AbstractsComputer Science

Inferring Big 5 Personality from Online Social Networks

by Geetha Sitaraman




Institution: University of Washington
Department:
Year: 2015
Keywords: Big Five Personality; Correlation Feature Selection; Multivariate regression; myPersonality data; Social media; YouTube vlogger; Computer science
Record ID: 2058028
Full text PDF: http://hdl.handle.net/1773/27370


Abstract

Online social networks are very popular with millions of people creating online profiles and sharing personal information including their interests, activities, likes/dislikes and thoughts with their friends and family. This rich user generated content from social media makes them an ideal platform to study human behavior. In our research, we are interested in latent variables such as the long term personality traits and the short term emotional state of users. Proper mining of the user generated content can be used to identify personality traits of users without having them fill out questionnaires.
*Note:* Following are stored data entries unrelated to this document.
-- ==== Sys2Proof/Certificates/Slice0/Obligations.lean ====
section
/-! DEFINITION. The statements about the core that are to be proved. Each docstring names the rule of spec/ a statement
formalises, or the log entry it rests on. -/

section

open Sys2Proof Sys2Proof.Machine

/-! ## Encoding -/

/-- Every command with an encoding is what its word decodes to, at every value of PSEL and PBS (30_encoding.md R101,
R105, R106). -/
def Obligations.DecodeOfEncodeIsTheCommand : Prop :=
  ∀ i : Instr, i.wf = true → decode (encode i) = .ok i

/-- Every word that decodes is the encoding of the command it stands for: no other word stands for a command
(30_encoding.md R105, R107). -/
def Obligations.EncodeOfDecodeIsTheWord : Prop :=
  ∀ (w : Word32) (i : Instr), decode w = .ok i → i.wf = true ∧ encode i = w

/-- Decoding is total, and an illegal word reports the cause 30_encoding.md R106 gives; written to CMD it is accepted,
completes at once with ILLEGAL_CMD whatever delay is to come, and changes no other state (R104, R106). That one step serves
one access is the model's (log 1), so is that an illegal word takes its number off the delays though it uses none (log 2);
that LASTOP and the value in ERRINFO are bits 7 to 0 of an illegal word is an inference of the model (log 27). -/
def Obligations.IllegalWordsRaiseTheirCause : Prop :=
  ∀ w : Word32,
    let op : Byte := w.extractLsb' 0 8
    let reserved : Word32 := if op = 0x30#8 then 0xFF00F800#32 else if op = 0x31#8 then 0xFFFFF800#32 else 0xFFFFFF00#32
    let assigned : List Byte := [0x00#8, 0x01#8, 0x02#8, 0x03#8, 0x08#8, 0x09#8, 0x0A#8, 0x10#8, 0x11#8, 0x18#8, 0x19#8,
      0x1A#8, 0x1C#8, 0x1D#8, 0x1E#8, 0x1F#8, 0x20#8, 0x21#8, 0x22#8, 0x23#8, 0x30#8, 0x31#8]
    (op ∉ assigned → decode w = .error .unassignedOp) ∧
    (op ∈ assigned → w &&& reserved ≠ 0#32 → decode w = .error .reservedBits) ∧
    (op = 0x30#8 → w &&& reserved = 0#32 → w.extractLsb' 16 8 = 0#8 → decode w = .error .padBlockZero) ∧
    (op ∈ assigned → w &&& reserved = 0#32 → (op ≠ 0x30#8 ∨ w.extractLsb' 16 8 ≠ 0#8) →
      ∃ i, decode w = .ok i ∧ i.op = op ∧ i.psel = w.extractLsb' 8 3 ∧ i.pbs = w.extractLsb' 16 8) ∧
    ∀ (e : DecodeError) (s : State) (rest : List Input), decode w = .error e →
      s.running = none → s.inReset = false → s.inbox = .bus ⟨s.build.base + 0x00C, .w32, .write w⟩ :: rest →
      step s =
        .next ({ s with inbox := rest, delays := s.delays.tail, resp := some ⟨false, 0#32⟩ }.raised op
          ⟨.illegalCmd, (match e with | .unassignedOp => 1#8 | .reservedBits => 2#8 | .padBlockZero => 3#8), op⟩)

/-- A few words written out from the opcode map (30_encoding.md R101, R105). -/
def Obligations.WrittenOutWordsDecode : Prop :=
  decode 0x00000000#32 = .ok .nop ∧ decode 0x00000003#32 = .ok .algSetkey ∧ decode 0x00000010#32 = .ok .encrypt ∧
  decode 0x0000001D#32 = .ok .sdecData ∧ decode 0x00000021#32 = .ok .gfCube ∧
  decode 0x00100230#32 = .ok (.pad 2#3 16#8) ∧ decode 0x00FF0730#32 = .ok (.pad 7#3 255#8) ∧
  decode 0x00000131#32 = .ok (.unpad 1#3)

/-! ## The step -/

/-- A word on CMD is the command it decodes to, run on the inputs as they stand (10_state.md R25, R50). The steps'
arrangement, one bus access a step and the command completing in the step that accepts it where no delay is given, is
the model's (log 1, log 2); so is withFetchWord (log 1). -/
def Obligations.StepRunsTheDecodedCommand : Prop :=
  (∀ (s : State) (w : Word32) (i : Instr) (rest : List Input), decode w = .ok i →
    s.running = none → s.inReset = false → s.delays.headD 0 = 0 →
    s.inbox = .bus ⟨s.build.base + 0x00C, .w32, .write w⟩ :: rest →
    step s = exec i { s with
      inbox := rest, delays := s.delays.tail, resp := some ⟨false, 0#32⟩
      running := some ⟨w, s.args, s.buf, [], 0⟩ }) ∧
  ∀ (s : State) (w : Word32) (i : Instr), decode w = .ok i →
    step (s.withFetchWord 32 w.toNat) = exec i { s with
      inReset := false, resp := some ⟨false, 0#32⟩, running := some ⟨w, s.args, s.buf, [], 0⟩ }

/-- A command with a delay: accepted with its inputs latched, BUSY until its time has come, then run (10_state.md R25,
R50). That a delay is a count of steps is the model's (log 2). -/
def Obligations.DelayedCommandsRunWhenTheirTimeComes : Prop :=
  (∀ (s : State) (w : Word32) (i : Instr) (rest : List Input) (d : Nat) (ds : List Nat), decode w = .ok i →
    s.running = none → s.inReset = false → s.delays = (d + 1) :: ds →
    s.inbox = .bus ⟨s.build.base + 0x00C, .w32, .write w⟩ :: rest →
    step s = .next { s with
      inbox := rest, delays := ds, resp := some ⟨false, 0#32⟩, running := some ⟨w, s.args, s.buf, [], d + 1⟩ }) ∧
  (∀ (s : State) (r : Running) (d : Nat), s.running = some r → r.left = d + 2 → s.inbox = [] →
    step s = .next { s with running := some { r with left := d + 1 } }) ∧
  ∀ (s : State) (r : Running) (i : Instr), s.running = some r → r.left ≤ 1 → decode r.word = .ok i → s.inbox = [] →
    step s = exec i { s with running := some { r with left := 0 } }

/-- The core never stops: every command error and every bus error is a next state (60_exceptions.md R409), and no step
changes a build parameter, so ID and PARAM are constants (10_state.md R22, R38). -/
def Obligations.EveryStepAnswersNextOfTheSameBuild : Prop :=
  ∀ s : State, ∃ t, step s = .next t ∧ t.build = s.build ∧ t.regRead .id = 0x43590007#32 ∧
    t.regRead .param = s.regRead .param

/-- The invariant of Safety.lean is kept by every step from every state (10_state.md R44, R45; 48_streaming.md R371;
60_exceptions.md R400 to R402; 70_reset_and_hazards.md R450). -/
def Obligations.EveryStepKeepsTheInvariant : Prop :=
  ∀ s t : State, s.Inv → step s = .next t → t.Inv

/-- The reset state of every build meets the invariant, State.reset among them. -/
def Obligations.ResetMeetsTheInvariant : Prop :=
  (∀ b : Build, (State.resetOf b).Inv) ∧ State.reset.Inv

/-! ## Reset -/

/-- Every register of the map reads its reset value, on every build, and nothing is valid, open, busy or pending
(70_reset_and_hazards.md R450). That BUF, which has no reset value, reads the unspecified bytes of the first power-on
is log 4. -/
def Obligations.ResetGivesEveryRegisterItsValue : Prop :=
  ∀ b : Build,
    let s := State.resetOf b
    s.regRead .id = 0x43590007#32 ∧
    (∀ r : Reg, r ≠ .id → r ≠ .param → s.regRead r = 0#32) ∧
    (s.regRead .param).extractLsb' 0 8 = BitVec.ofNat 8 b.rc5Rounds.val ∧
    2 ^ ((s.regRead .param).extractLsb' 8 8).toNat = b.bufBytes ∧
    ((s.regRead .param).getLsbD 16 = true ↔ b.tables = .ref) ∧ (s.regRead .param).extractLsb' 17 15 = 0#15 ∧
    s.args.key = Vector.replicate 32 0#8 ∧ s.args.iv = Vector.replicate 16 0#8 ∧
    s.session = .none ∧ s.stream = 0#2 ∧ s.busy = false ∧ s.irq = false

/-- The first command after reset, on every build (70_reset_and_hazards.md R451, the spec's own inference: "derived: from
rule R450 and the command rules"). -/
def Obligations.FirstCommandsAfterReset : Prop :=
  ∀ b : Build,
    let s := State.resetOf b
    exec .encrypt s = .next (s.raised 0x10#8 ⟨.noContext, 1#8, 0#8⟩) ∧
    exec .decrypt s = .next (s.raised 0x11#8 ⟨.noContext, 1#8, 0#8⟩) ∧
    exec .sencBegin s = .next (s.raised 0x18#8 ⟨.noContext, 1#8, 0#8⟩) ∧
    exec .sdecBegin s = .next (s.raised 0x1C#8 ⟨.noContext, 1#8, 0#8⟩) ∧
    exec .blkEnc s = .next (s.raised 0x08#8 ⟨.notKeyed, 1#8, 0#8⟩) ∧
    exec .blkDec s = .next (s.raised 0x09#8 ⟨.notKeyed, 1#8, 0#8⟩) ∧
    exec .fEval s = .next (s.raised 0x0A#8 ⟨.blockLength, 2#8, 0#8⟩) ∧
    exec .sencData s = .next (s.raised 0x19#8 ⟨.streamState, 1#8, 0#8⟩) ∧
    exec .sencEnd s = .next (s.raised 0x1A#8 ⟨.streamState, 1#8, 0#8⟩) ∧
    exec .sdecData s = .next (s.raised 0x1D#8 ⟨.streamState, 1#8, 0#8⟩) ∧
    exec .sdecEnd s = .next (s.raised 0x1E#8 ⟨.streamState, 1#8, 0#8⟩) ∧
    exec .gfMul s = .next (s.raised 0x20#8 ⟨.gfWidth, 1#8, 0#8⟩) ∧
    exec .gfCube s = .next (s.raised 0x21#8 ⟨.gfWidth, 1#8, 0#8⟩) ∧
    exec .ctxInit s = .next (s.raised 0x01#8 ⟨.invalidBlockSize, 1#8, 0#8⟩) ∧
    (s.raised 0x01#8 ⟨.invalidBlockSize, 1#8, 0#8⟩).status = 0x00010402#32 ∧
    exec .algSetkey s = .next (s.raised 0x03#8 ⟨.invalidKeySize, 2#8, 0#8⟩) ∧
    exec .nop s = .next (s.completed 0x00#8 0) ∧ exec .ctxClear s = .next (s.completed 0x02#8 0) ∧
    exec .streamAbort s = .next (s.completed 0x1F#8 0) ∧
    exec .sbox1 s = .next ({ s with gfRes := 0x27#32 }.completed 0x22#8 0) ∧
    (b.s2Modulus = 0xA7 → exec .sbox2 s = .next ({ s with gfRes := 0xD7#32 }.completed 0x23#8 0))

/-- CTRL.SRST: the bus write completes, every register and the session are at their reset values, BUF keeps every byte
but those the abandoned command could have written, and a write of 0 to the bit has no effect (70_reset_and_hazards.md
R452). -/
def Obligations.SoftResetKeepsOnlyBuf : Prop :=
  ∀ (s : State) (v : Word32) (rest : List Input), s.inReset = false →
    s.inbox = .bus ⟨s.build.base + 0x004, .w32, .write v⟩ :: rest →
    (v.getLsbD 0 = true → ∃ m k,
      step s = .next { State.resetOf s.build with
        buf := m, inbox := rest, resp := some ⟨false, 0#32⟩, ent := s.ent, delays := s.delays, free := k } ∧
      ∀ a, (s.running = none ∨ a < s.dst ∨ s.dst + s.runningMaxOut ≤ a) → m.read a = s.buf.read a) ∧
    (v.getLsbD 0 = false → s.running = none →
      step s = .next { s with inbox := rest, resp := some ⟨false, 0#32⟩ })

/-- The reset input: asserted, it puts the core into its reset state at once, even in the cycle in which a command would
complete; while it is asserted every access is lost; released, it leaves that state (70_reset_and_hazards.md R450,
R455; 60_exceptions.md R413). -/
def Obligations.ResetInputWinsAndHolds : Prop :=
  (∀ (s : State) (rest : List Input), s.inbox = .rst true :: rest →
    step s = .next { State.resetOf s.build with
      buf := ⟨[], s.buf.era + 1⟩, inReset := true
      inbox := rest, resp := s.resp, ent := s.ent, delays := s.delays, free := s.free }) ∧
  (∀ (s : State) (a : Access) (rest : List Input), s.inReset = true → s.running = none →
    s.inbox = .bus a :: rest →
    ∃ r k, step s = .next { s with inbox := rest, resp := r, free := k }) ∧
  ∀ (s : State) (rest : List Input), s.running = none → s.inbox = .rst false :: rest →
    step s = .next { s with inbox := rest, inReset := false }

/-! ## Completion and errors -/

/-- complete(outlen) and raise E(s, v): the writes of 60_exceptions.md R400 and R401, all at once, and no other. -/
def Obligations.CompletionAndErrorWrites : Prop :=
  (∀ (s : State) (op : Byte) (n : Nat), s.complete op n = .next { s with
    running := none, err := false, errcode := 0x00#8, lastop := op, errinfo := 0#32, outlen := BitVec.ofNat 32 n
    intStatus := s.intStatus ||| 0b001#3 }) ∧
  ∀ (s : State) (op : Byte) (e : CmdError), s.raise op e = .next { s with
    running := none, err := true, errcode := e.name.code, lastop := op
    errinfo := (e.info.setWidth 32 <<< 8) ||| e.sub.setWidth 32, outlen := 0#32
    intStatus := s.intStatus ||| 0b011#3 }

/-- After an error everything is as it was but the error's writes and what the command wrote before: the invalidation of
CTX_INIT and ALG_SETKEY, the stream closed by SENC_END and SDEC_END, the padded plaintext of DECRYPT and SDEC_END, which
lies in [DST, DST + MAXOUT) (60_exceptions.md R401). The answers drawn from the entropy source and the counts are the model's (log 10, log 17). -/
def Obligations.ErrorsChangeNothingElse : Prop :=
  ∀ (i : Instr) (s t : State), exec i s = .next t → t.err = true →
    (∃ e : CmdError, t.errcode = e.name.code ∧
      t.errinfo = (e.info.setWidth 32 <<< 8) ||| e.sub.setWidth 32) ∧
    t.lastop = i.op ∧ t.outlen = 0#32 ∧ t.intStatus = s.intStatus ||| 0b011#3 ∧ t.running = none ∧
    t.build = s.build ∧ t.args = s.args ∧ t.gfRes = s.gfRes ∧ t.intEnable = s.intEnable ∧ t.inReset = s.inReset ∧
    t.inbox = s.inbox ∧ t.resp = s.resp ∧ t.delays = s.delays ∧
    (i ≠ .ctxInit → i ≠ .algSetkey → i ≠ .sencEnd → i ≠ .sdecEnd → t.session = s.session) ∧
    (i = .ctxInit ∨ i = .algSetkey → t.session = .none) ∧
    (i = .sencEnd ∨ i = .sdecEnd →
      t.session = if t.errcode = 0x11#8 then s.session else s.session.closeStream) ∧
    (t.errcode = 0x0B#8 ∧ (i = .decrypt ∨ i = .sdecEnd) ∨ t.buf = s.buf) ∧
    ∀ a, a < s.dst ∨ s.dst + maxOutOf i s ≤ a → t.buf.read a = s.buf.read a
These traits are shown to strongly influence a person's decisions, behavior and preferences for language, music, books etc. We explore the use of different machine learning techniques and feature selection methodologies for inferring users' personality traits using information available from their online profile. We study five multivariate regression algorithms and contrast them with a single target approach for predicting the scores. Additionally, we explore feature subset selection using correlation based heuristics and evaluate the quality of the feature space produced using two different machine learning algorithms: Linear Regression and Support Vector Regressors. The performance of the above techniques is evaluated on two different datasets: a myPersonality dataset collected from Facebook and a YouTube personality dataset collected from video posts of vloggers. All five multivariate as well as single target algorithms and correlation based feature selection methods outperformed the average baseline model for all five personality traits on both the datasets. Furthermore, we study the relation between emotions expressed in approximately 1 million Facebook (FB) status updates and the users' personality, age, gender and time of posting. We use this in establishing associations such as open personality users express emotions more frequently, while neurotic users are more reserved. With the ability to identify users' personality and emotions, advertisements could be tailored based on the user's personality type since personality and/or emotion-aware interfaces are more persuasive.